“Social and economic inequalities are to be arranged so that:

  1. offices and positions must be open to everyone under conditions of fair equality of opportunity;
  2. they ought to be of the greatest benefit to the least-advantaged members of society.”

The Difference Principle: John Rawls (1921-2002), Economist

My reading material for the UK August Bank Holiday weekend has been ‘Capitalism — a Graphic Guide’ by Don Cryan, Sharron Shatil and Piero, a book published in 2019. It's an entertaining romp through capitalist economics from the demise of feudalism to Thomas Picketty’s book ‘Capital in the 21st Century’.

The extraordinary thing about this history of economic development is that there is no mention of inter-generational rebalancing at any point; the only reference to ‘inherited wealth’ is on its penultimate page, and then only in the context of the wealthy getting wealthier.

At various times over the past four hundred years, great economists have wrung their hands to deplore the polarisation of wealth; but none of them have contemplated using the human life cycle as the tool for rebalancing. Instead, state intervention is the only means offered for reducing inequality, but it has been proven over and over again that this doesn't work.

The essence of the human life cycle is:

  • that humans born into this world have the same mix of potential for individual achievement regardless of class, gender, race or nationality. It's not nature which handicaps us (except medically), it’s nurture; and
  • that we enter this world with nothing, and we leave everything material behind us when we die.
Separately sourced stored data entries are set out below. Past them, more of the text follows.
-- ==== Sys2Proof/Laws/PerInstr.lean ====
section
/-! SUPPORT. Families of lemmas with one lemma per constructor of Instr. -/

/-! ### EncodedNonempty: no well-formed instruction is encoded as no bytes at all -/

namespace Sys2Proof.Laws.EncodedNonempty

/-- The family's statement. -/
def Statement (i : Instr) : Prop := i.WellFormed → encode i ≠ []

theorem crcClr : Statement .crcClr := fun _ => List.cons_ne_nil _ _
theorem crcUpd (b : Byte) : Statement (.crcUpd b) := fun _ => List.cons_ne_nil _ _
theorem crcRd : Statement .crcRd := fun _ => List.cons_ne_nil _ _
theorem crcSum (s : List Byte) : Statement (.crcSum s) := fun _ => List.cons_ne_nil _ _
theorem encCmd (sub : Byte) (v : Half) : Statement (.encCmd sub v) := fun _ => List.cons_ne_nil _ _
theorem encPwr (v : Half) : Statement (.encPwr v) := fun _ => List.cons_ne_nil _ _
theorem encBrt (v : Half) : Statement (.encBrt v) := fun _ => List.cons_ne_nil _ _
theorem encCct (v : Half) : Statement (.encCct v) := fun _ => List.cons_ne_nil _ _
theorem encQry : Statement .encQry := fun _ => List.cons_ne_nil _ _
theorem decBuf (buf : List Byte) : Statement (.decBuf buf) := fun _ => List.cons_ne_nil _ _
theorem dspApply (p : List Byte) (dc : CondSet) : Statement (.dspApply p dc) := fun _ => List.cons_ne_nil _ _
theorem stRd (sel : Selector) : Statement (.stRd sel) := fun _ => List.cons_ne_nil _ _
theorem wCmd (sub v : Byte) (c : Half) : Statement (.wCmd sub v c) := fun _ => List.cons_ne_nil _ _
theorem wCmdPwr (v : Byte) (c : Half) : Statement (.wCmdPwr v c) := fun _ => List.cons_ne_nil _ _
theorem wCmdBrt (v : Byte) (c : Half) : Statement (.wCmdBrt v c) := fun _ => List.cons_ne_nil _ _
theorem wCmdCct (v : Byte) (c : Half) : Statement (.wCmdCct v c) := fun _ => List.cons_ne_nil _ _
theorem wQry : Statement .wQry := fun _ => List.cons_ne_nil _ _
theorem wFrame (u : List Byte) : Statement (.wFrame u) := by
  intro h e
  have hu : u = [] := e
  subst hu
  exact absurd h (by decide)
theorem rptUpdPwr (v : Byte) : Statement (.rptUpdPwr v) := fun _ => List.cons_ne_nil _ _
theorem rptUpdBrt (v : Byte) : Statement (.rptUpdBrt v) := fun _ => List.cons_ne_nil _ _
theorem rptUpdCct (v : Byte) : Statement (.rptUpdCct v) := fun _ => List.cons_ne_nil _ _
theorem rptSnap (p u b t : Byte) : Statement (.rptSnap p u b t) := fun _ => List.cons_ne_nil _ _
theorem rptUpdOther (k v : Byte) : Statement (.rptUpdOther k v) := fun _ => List.cons_ne_nil _ _
theorem rptOther (g : Byte) : Statement (.rptOther g) := fun _ => List.cons_ne_nil _ _

end Sys2Proof.Laws.EncodedNonempty
end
 This presents economists with a huge opportunity, but they seem to be totally oblivious of it. Instead, they look at humanity as a continuous mass of activity driven by factors such as supply, demand, labour, capital, inflation and interest rates. Meanwhile their view of how the present should be designed to influence the future is so heavily conditioned by discounting that their strategic perspective is not much different from the average politician.

Untroubled by the guidance of economists to do otherwise, governments therefore continue to seize what they can from the estates of rich people as they die, only to squander it in the melting-pot of trying to cope with their bloated public sectors and sky-high national debts. There are of course many individuals who leave generous donations to charity, but mostly they make provision for their own descendants: hence the Piketty reference to inherited wealth.

I'm not an economist by training, but the fact that the discipline has passed through centuries of great thinkers without addressing the opportunity for inter-generational rebalancing is simply disgraceful. It's akin to the discipline of physics not acknowledging the role of gravity, or of mathematics not realising the significance of the binary system.

I respect John Locke’s (1632-1704) assertion that people ‘in the state of nature’ have the right to private property, which is of fundamental importance to the moral justification of capitalism, and John Rawls’ Difference Principle as quoted above which points towards a more egalitarian society — but why has no-one in the long chain of economists looked to draw these objectives together?

We have argued frequently for using inheritance levies to fuel inter-generational rebalancing, and on several occasions I have written to HM Treasury asking them to hypothecate these receipts in order to provide disadvantaged young people with starter capital accounts and incentivized learning for life skills — but all to no avail.

It’s high time we resolved this black hole of economics.

On 1st September, the oldest recipients of Child Trust Funds reach 21 years of age. Its funding may not have been drawn from inheritance tax receipts, but it is the first time that a comprehensive programme of starter capital account provision has been made with additional targeting for young people from low-income households.

Economists across the world should be looking carefully at its impact, but at present there is little evidence that they are doing so, with the exception of a team from Bristol University who are working with The Share Foundation.

But there remains a big challenge to ensure that these young people from disadvantaged backgrounds are actually receiving the benefit of their good fortune: as we reported on 31st July, there are over one million adult CTF accounts waiting to be claimed from the account providers, with a total value of nearly £2 billion. Government needs to be as focused as The Share Foundation in enabling the ‘receipt end’ of inter-generational rebalancing to work — only then will we be able to put the hard facts in front of the economists in order to show them the more egalitarian merits of capitalism.

There is a widespread acknowledgement — even from Karl Marx — that capitalism is the only way forward for economic growth: ‘First, it is going to spread globally and defeat all rival economic systems. Second, it is going to bring an unprecedented level of technological advance. Both of these processes will eventually bring about, for the first time, the possibility of supplying the global demands of mankind’.

Capitalism inspires human enterprise, promotes creativity, and copes with an immense variety of change factors. However, it also leads to immense concentration of wealth and control, and that is its Achilles heel.

In the long run, this can only be addressed by using the natural human life cycle to rebalance as generations move forward. Readers of our commentaries will know that there is not only theory but also practical experience here to show how this can happen.